■ **TASK DESCRIPTION**: Write out the records below word for word, please.

****

theorem State.wakeIfDue_legal {s : State} (h_s : s.Legal) :
    (State.wakeIfDue s).Legal := by
  unfold State.wakeIfDue
  repeat'
    first
    | with_reducible assumption | intro _ | with_reducible apply State.modPwr_legal
    | with_reducible apply State.wakeBy_legal | with_reducible apply State.legal_core
    | with_reducible apply State.legal_cdr
    | simp only [State.legal_with, VoiceCore.legal_with, State.legal_with_cdr_fields]
    | with_reducible apply State.legal_ite | split | dsimp only

theorem State.wakeInEntry_legal {s : State} {ev : WakeEvent} (h_s : s.Legal) :
    (State.wakeInEntry s ev).Legal := by
  unfold State.wakeInEntry
  repeat'
    first
    | with_reducible assumption | intro _ | with_reducible apply State.modPwr_legal
    | with_reducible apply State.recordWake_legal | with_reducible apply State.legal_core
    | with_reducible apply State.legal_cdr
    | simp only [State.legal_with, VoiceCore.legal_with, State.legal_with_cdr_fields]
    | with_reducible apply State.legal_ite | split | dsimp only

theorem State.sleepEntry_legal {s : State} {coda : Bool} (h_s : s.Legal) :
    (State.sleepEntry s coda).Legal := by
  unfold State.sleepEntry
  repeat'
    first
    | with_reducible assumption | intro _ | with_reducible apply State.endBar_legal
    | with_reducible apply State.enterCoda_legal | with_reducible apply State.enterFermata_legal
    | with_reducible apply State.raiseMain_legal | with_reducible apply State.refuseSleep_legal
    | with_reducible apply State.stopDevice_legal | with_reducible apply State.wakeIfDue_legal
    | with_reducible apply State.legal_core | with_reducible apply State.legal_cdr
    | simp only [State.legal_with, VoiceCore.legal_with, State.legal_with_cdr_fields]
    | with_reducible apply State.legal_ite | split | dsimp only

theorem State.writeBackL1_legal {s : State} {c : Fin 12} (h_s : s.Legal) :
    (State.writeBackL1 s c).Legal := by
  unfold State.writeBackL1
  repeat'
    first
    | with_reducible assumption | intro _ | with_reducible apply State.legal_core
    | with_reducible apply State.legal_cdr
    | simp only [State.legal_with, VoiceCore.legal_with, State.legal_with_cdr_fields]
    | with_reducible apply State.legal_ite | split | dsimp only

theorem State.emptyL1_legal {s : State} {c : Fin 12} (h_s : s.Legal) :
    (State.emptyL1 s c).Legal := by
  unfold State.emptyL1
  extract_lets e1
  have h_e1 : e1.Legal := by
    dsimp only [e1]
    repeat'
      first
      | with_reducible assumption | intro _ | with_reducible apply State.writeBackL1_legal
      | with_reducible apply State.legal_core | with_reducible apply State.legal_cdr
      | simp only [State.legal_with, VoiceCore.legal_with, State.legal_with_cdr_fields]
      | with_reducible apply State.legal_ite | split | dsimp only
  try clear_value e1
  repeat'
    first
    | with_reducible assumption | intro _ | with_reducible apply State.writeBackL1_legal
    | with_reducible apply State.legal_core | with_reducible apply State.legal_cdr
    | simp only [State.legal_with, VoiceCore.legal_with, State.legal_with_cdr_fields]
    | with_reducible apply State.legal_ite | split | dsimp only

theorem State.haltCore_legal {s : State} {c : Fin 12} (h_s : s.Legal) : (State.haltCore s c).Legal := by
  unfold State.haltCore
  refine State.chorusHalt_legal (State.legal_setCore (State.legal_with.2 (State.emptyL1_legal (State.traceLeave_legal h_s)))
    (VoiceCore.legal_with.2 VoiceCore.reset_legal))

theorem State.writePeriod_legal {s : State} {v : BitVec 16} (h_s : s.Legal) : (State.writePeriod s v).Legal := by
  unfold State.writePeriod
  repeat' first | with_reducible assumption | with_reducible apply State.modPwr_legal

theorem State.sysConfig_legal {s : State} {off : Nat} {v : Word} (h_s : s.Legal) : (State.sysConfig s off v).Legal := by
  unfold State.sysConfig
  repeat'
    first
    | with_reducible assumption | with_reducible apply State.modPwr_legal
    | with_reducible apply State.writePeriod_legal | with_reducible apply State.kickWatchdog_legal
    | with_reducible apply State.legal_ite | split

theorem State.sysWrite_legal {s : State} {w : Initiator} {off : Nat} {v : Word} (h_s : s.Legal) :
    (State.sysWrite s w off v).Legal := by
  unfold State.sysWrite
  repeat'
    first
    | with_reducible assumption | with_reducible apply State.modPwr_legal
    | with_reducible apply State.sysConfig_legal | with_reducible apply State.legal_ite

end Sys2Proof.Machine
end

****

■ **RESPONSE**:
theorem State.wakeIfDue_legal {s : State} (h_s : s.Legal) :
    (State.wakeIfDue s).Legal := by
  unfold State.wakeIfDue
  repeat'
    first
    | with_reducible assumption | intro _ | with_reducible apply State.modPwr_legal
    | with_reducible apply State.wakeBy_legal | with_reducible apply State.legal_core
    | with_reducible apply State.legal_cdr
    | simp only [State.legal_with, VoiceCore.legal_with, State.legal_with_cdr_fields]
    | with_reducible apply State.legal_ite | split | dsimp only

theorem State.wakeInEntry_legal {s : State} {ev : WakeEvent} (h_s : s.Legal) :
    (State.wakeInEntry s ev).Legal := by
  unfold State.wakeInEntry
  repeat'
    first
    | with_reducible assumption | intro _ | with_reducible apply State.modPwr_legal
    | with_reducible apply State.recordWake_legal | with_reducible apply State.legal_core
    | with_reducible apply State.legal_cdr
    | simp only [State.legal_with, VoiceCore.legal_with, State.legal_with_cdr_fields]
    | with_reducible apply State.legal_ite | split | dsimp only

theorem State.sleepEntry_legal {s : State} {coda : Bool} (h_s : s.Legal) :
    (State.sleepEntry s coda).Legal := by
  unfold State.sleepEntry
  repeat'
    first
    | with_reducible assumption | intro _ | with_reducible apply State.endBar_legal
    | with_reducible apply State.enterCoda_legal | with_reducible apply State.enterFermata_legal
    | with_reducible apply State.raiseMain_legal | with_reducible apply State.refuseSleep_legal
    | with_reducible apply State.stopDevice_legal | with_reducible apply State.wakeIfDue_legal
    | with_reducible apply State.legal_core | with_reducible apply State.legal_cdr
    | simp only [State.legal_with, VoiceCore.legal_with, State.legal_with_cdr_fields]
    | with_reducible apply State.legal_ite | split | dsimp only

theorem State.writeBackL1_legal {s : State} {c : Fin 12} (h_s : s.Legal) :
    (State.writeBackL1 s c).Legal := by
  unfold State.writeBackL1
  repeat'
    first
    | with_reducible assumption | intro _ | with_reducible apply State.legal_core
    | with_reducible apply State.legal_cdr
    | simp only [State.legal_with, VoiceCore.legal_with, State.legal_with_cdr_fields]
    | with_reducible apply State.legal_ite | split | dsimp only

theorem State.emptyL1_legal {s : State} {c : Fin 12} (h_s : s.Legal) :
    (State.emptyL1 s c).Legal := by
  unfold State.emptyL1
  extract_lets e1
  have h_e1 : e1.Legal := by
    dsimp only [e1]
    repeat'
      first
      | with_reducible assumption | intro _ | with_reducible apply State.writeBackL1_legal
      | with_reducible apply State.legal_core | with_reducible apply State.legal_cdr
      | simp only [State.legal_with, VoiceCore.legal_with, State.legal_with_cdr_fields]
      | with_reducible apply State.legal_ite | split | dsimp only
  try clear_value e1
  repeat'
    first
    | with_reducible assumption | intro _ | with_reducible apply State.writeBackL1_legal
    | with_reducible apply State.legal_core | with_reducible apply State.legal_cdr
    | simp only [State.legal_with, VoiceCore.legal_with, State.legal_with_cdr_fields]
    | with_reducible apply State.legal_ite | split | dsimp only

theorem State.haltCore_legal {s : State} {c : Fin 12} (h_s : s.Legal) : (State.haltCore s c).Legal := by
  unfold State.haltCore
  refine State.chorusHalt_legal (State.legal_setCore (State.legal_with.2 (State.emptyL1_legal (State.traceLeave_legal h_s)))
    (VoiceCore.legal_with.2 VoiceCore.reset_legal))

theorem State.writePeriod_legal {s : State} {v : BitVec 16} (h_s : s.Legal) : (State.writePeriod s v).Legal := by
  unfold State.writePeriod
  repeat' first | with_reducible assumption | with_reducible apply State.modPwr_legal

theorem State.sysConfig_legal {s : State} {off : Nat} {v : Word} (h_s : s.Legal) : (State.sysConfig s off v).Legal := by
  unfold State.sysConfig
  repeat'
    first
    | with_reducible assumption | with_reducible apply State.modPwr_legal
    | with_reducible apply State.writePeriod_legal | with_reducible apply State.kickWatchdog_legal
    | with_reducible apply State.legal_ite | split

theorem State.sysWrite_legal {s : State} {w : Initiator} {off : Nat} {v : Word} (h_s : s.Legal) :
    (State.sysWrite s w off v).Legal := by
  unfold State.sysWrite
  repeat'
    first
    | with_reducible assumption | with_reducible apply State.modPwr_legal
    | with_reducible apply State.sysConfig_legal | with_reducible apply State.legal_ite

end Sys2Proof.Machine
end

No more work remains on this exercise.